The second sign whereby a man may believe himself to be experiencing the said purgation is that the memory is ordinarily centered upon G-d, with painful care and solicitude, thinking that it is not serving G-d, but is backsliding, because it finds itself without sweetness in the things of G-d. And in such a case it is evident that this lack of sweetness and this aridity come not from weakness and lukewarmness; for it is the nature of lukewarmness not to care greatly or to have any inward solicitude for the things of G-d. There is thus a great difference between aridity and lukewarmness...

...when it is the spirit that receives the pleasure, the flesh is left without savour and is too weak to perform any action. But the spirit, which all the time is being fed, goes forward in strength, and with more alertness and solicitude than before, in its anxiety not to fail G-d; and if it is not immediately conscious of spiritual sweetness and delight, but only of aridity and lack of sweetness, the reason for this is the strangeness of the exchange; for its palate has been accustomed to those other sensual pleasures upon which its eyes are still fixed...

What does it mean to pray without ceasing?
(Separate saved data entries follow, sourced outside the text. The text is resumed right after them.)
-- ==== Sys2Proof/Tests/Slice0.lean ====
section
/-! SUPPORT. The model's own tests: ill-formed terms, words written out from the encodings, one-step tests whose results
come from spec/95_test_vectors.md, and a witness for the hypotheses of every statement. -/

namespace Sys2Proof.Tests

open Sys2Proof.Machine Sys2Proof.Claims

/-! ### Helpers -/

/-- The operands of the vectors: `x1 = a`, `x2 = b`, every other register 0, STATUS 0. -/
def operands (a b : U256) : State := (State.reset.setReg 1 a).setReg 2 b

/-- The state that an instruction leads to. -/
def after (i : Instr) (s : State) : Option State :=
  match exec i s with
  | .next s'   => some s'
  | .fault _   => none
  | .refused _ => none

/-- The state after the step that runs the command word `w`. -/
def afterWord (w : Nat) (s : State) : Option State :=
  match step (s.withFetchWord 32 w) with
  | .next s'   => some s'
  | .fault _   => none
  | .refused _ => none

/-- The register `r` after the command word `w`. -/
def regAfter (w : Nat) (s : State) (r : RegIdx) : Option U256 := (afterWord w s).map fun s' => s'.reg r

/-- STATUS after the command word `w`. -/
def statusAfter (w : Nat) (s : State) : Option (BitVec 32) := (afterWord w s).map fun s' => s'.status.toWord

/-- The first response in a state's record. -/
def answer (s : Option State) : Option Response := s.bind fun s' => s'.responses.head?

/-- `MAX` (R10). -/
abbrev top : U256 := BitVec.allOnes 256

/-- The core after ADD_OVERFLOW: STATUS `0x101`, as in the vectors F8 to F12. -/
def haltedState : State :=
  { operands 1 2 with status := { Status.reset with halted := true, fault := some .addOverflow } }

/-- STATUS `0x18` (GT and BIT), as in the vector C7. -/
def flaggedState (a b : U256) : State :=
  { operands a b with status := { Status.reset with gt := true, bit := true } }

/-- The EXEC of a command word. -/
def execOf (w : CommandWord) : Transaction := { header := 2, data := 0, cmd := w }

/-- The bytes `00 01 … 1f` (vector L1) on the data field: `B[k]` in lane `k`. -/
def countingBytes : BitVec 256 := 0x1f1e1d1c1b1a191817161514131211100f0e0d0c0b0a09080706050403020100

/-! ### Well-formedness: R332, R334 -/

theorem test_wellFormed_refuses_divrem_into_one_register : (Instr.divrem 2 2 1 3).wellFormed = false := by decide
theorem test_wellFormed_refuses_a_legal_word_as_illegal : (Instr.illegal 0x00021301).wellFormed = false := by decide
theorem test_wellFormed_accepts_divrem_and_an_illegal_word :
    (Instr.divrem 4 5 1 2).wellFormed = true ∧ (Instr.illegal 0x00221205).wellFormed = true := by decide

/-! ### Decoding: words written out field by field. `reserved, rd2, rs2, rs1, rd, opcode` (R330). -/

theorem test_decode_add : decodeCommand 0b00000000_0000_0010_0001_0011_00000001#32 = .add 3 1 2 := by decide
theorem test_decode_sub : decodeCommand 0b00000000_0000_0010_0001_0011_00000010#32 = .sub 3 1 2 := by decide
theorem test_decode_mul : decodeCommand 0b00000000_0000_0010_0001_0011_00000011#32 = .mul 3 1 2 := by decide
theorem test_decode_div : decodeCommand 0b00000000_0000_0010_0001_0011_00000100#32 = .div 3 1 2 := by decide
theorem test_decode_divrem : decodeCommand 0b00000000_0101_0010_0001_0100_00000101#32 = .divrem 4 5 1 2 := by decide
theorem test_decode_shl : decodeCommand 0b00000000_0000_0010_0001_0011_00000110#32 = .shl 3 1 2 := by decide
theorem test_decode_shr : decodeCommand 0b00000000_0000_0010_0001_0011_00000111#32 = .shr 3 1 2 := by decide
theorem test_decode_or : decodeCommand 0b00000000_0000_0010_0001_0011_00001000#32 = .or 3 1 2 := by decide
theorem test_decode_cmp : decodeCommand 0b00000000_0000_0010_0001_0000_00001001#32 = .cmp 1 2 := by decide
theorem test_decode_bitat : decodeCommand 0b00000000_0000_0010_0001_0000_00001010#32 = .bitat 1 2 := by decide
theorem test_decode_setbit : decodeCommand 0b00000000_0000_0010_0001_0011_00001011#32 = .setbit 3 1 2 := by decide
Does all of this sound deeply, even physically, familiar to anyone else, or am I alone on this very strange road?--me and Franny. Later that page, St. J/of/C says,
...although at first the spirit feels no sweetness, for the reasons that we have just given, it feels that it is deriving stength and energy to act from the substance which this inward food gives it, the which food is the beginning of a contemplation that is dark and arid to the senses; which contemplation is secret and hidden from the very person that experiences it; and ordinarily, together with the aridity and emptiness which it causes in the senses, it gives the soul an inclination and desire to be alone and in quietness, without being able to think of any particular thing or having the desire to do so. If those souls to whom this comes to pass knew how to be quiet at this time, and troubled not about performing any kind of action, whether inward or outward, neither had any anxiety about doing anything, then they would delicately experience this inward refreshment in that ease and freedom from care. So delicate is this refreshment that ordinarily, if a man have desire or care to experience it, he experiences it not; for as I say, it does its work when the soul is most at ease and freest from care; it is like the air which, if one would close one's hand upon it, escapes.
Hmm... so that's what this is going to be about? Learning (again, Gd?!) to be quiet, letting go of anxiety? Seems so easy.

Sometimes, infrequently, and involuntarily, as I'm about to fall asleep at night, I feel what seems to be an extra-warm liquid oozing through my body, especially in my fingers an up the middle of my back, up my neck, and (it feels like) into my whole head. So refreshing.